Волна сокращений прокатилась по каменной утробе змея, грозя перемолоть кости, выжимая из груди последние молекулы кислорода.
И все же, Рида успела толкнуться и отыграть еще сантиметра два-три.
Глоток воздуха и следующая волна.
«Ну вот, жива я, или нет, не знаю, но поворот остался позади».
Потом все стихло.
Секунд тридцать Рида только ловила ртом воздух и «обезболивала» мышцы. Потом ее настигла новая схватка.

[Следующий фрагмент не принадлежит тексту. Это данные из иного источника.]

-- ==== Sys2Proof/Machine/Step.lean ====
section
/-! DEFINITION. One step of the block: the command at the front of the queue takes effect. -/

namespace Sys2Proof.Machine

/-- Take the oldest waiting command and perform it; with none waiting the block idles. -/
def step (s : State) : Host.Outcome State Fault Refusal :=
  match s.pending with
  | [] => .next s
  | c :: cs => exec c { s with pending := cs }

/-- Put the command that a word of the table spells in front of the queue; a word that spells none changes nothing. -/
def State.withFetchWord (s : State) (nbits w : Nat) : State :=
  match decodeTableWord nbits w with
  | some c => { s with pending := c :: s.pending }
  | none => s

end Sys2Proof.Machine
end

На этот раз ее протолкнуло чуть ли не на полметра «вперед и вверх».
«Но так дело не пойдет. Так до выхода из тоннеля доберутся три куска желе».
На то, чтоб это понять, ушли следующие тридцать секунд. Потом снова адская боль и невероятное изумление: почему она до сих пор жива и в сознании?
Да и руки-ноги целы, если она все еще ползет.
На этот раз ей дали целую минуту на размышления, да и последовавшая схватка была короче, и не такой болезненной.
Неужели тупое чудовище, в брюхе которого они путешествуют, их щадит?
Впрочем, почему тупое, и почему чудовище?
Даже сейчас и здесь она не может отделаться от собственных фантазий.
И тут Риду осенило еще раз.
Волны!
Вот что, она же читала когда-то о снах и воспоминаниях, связанных с родами.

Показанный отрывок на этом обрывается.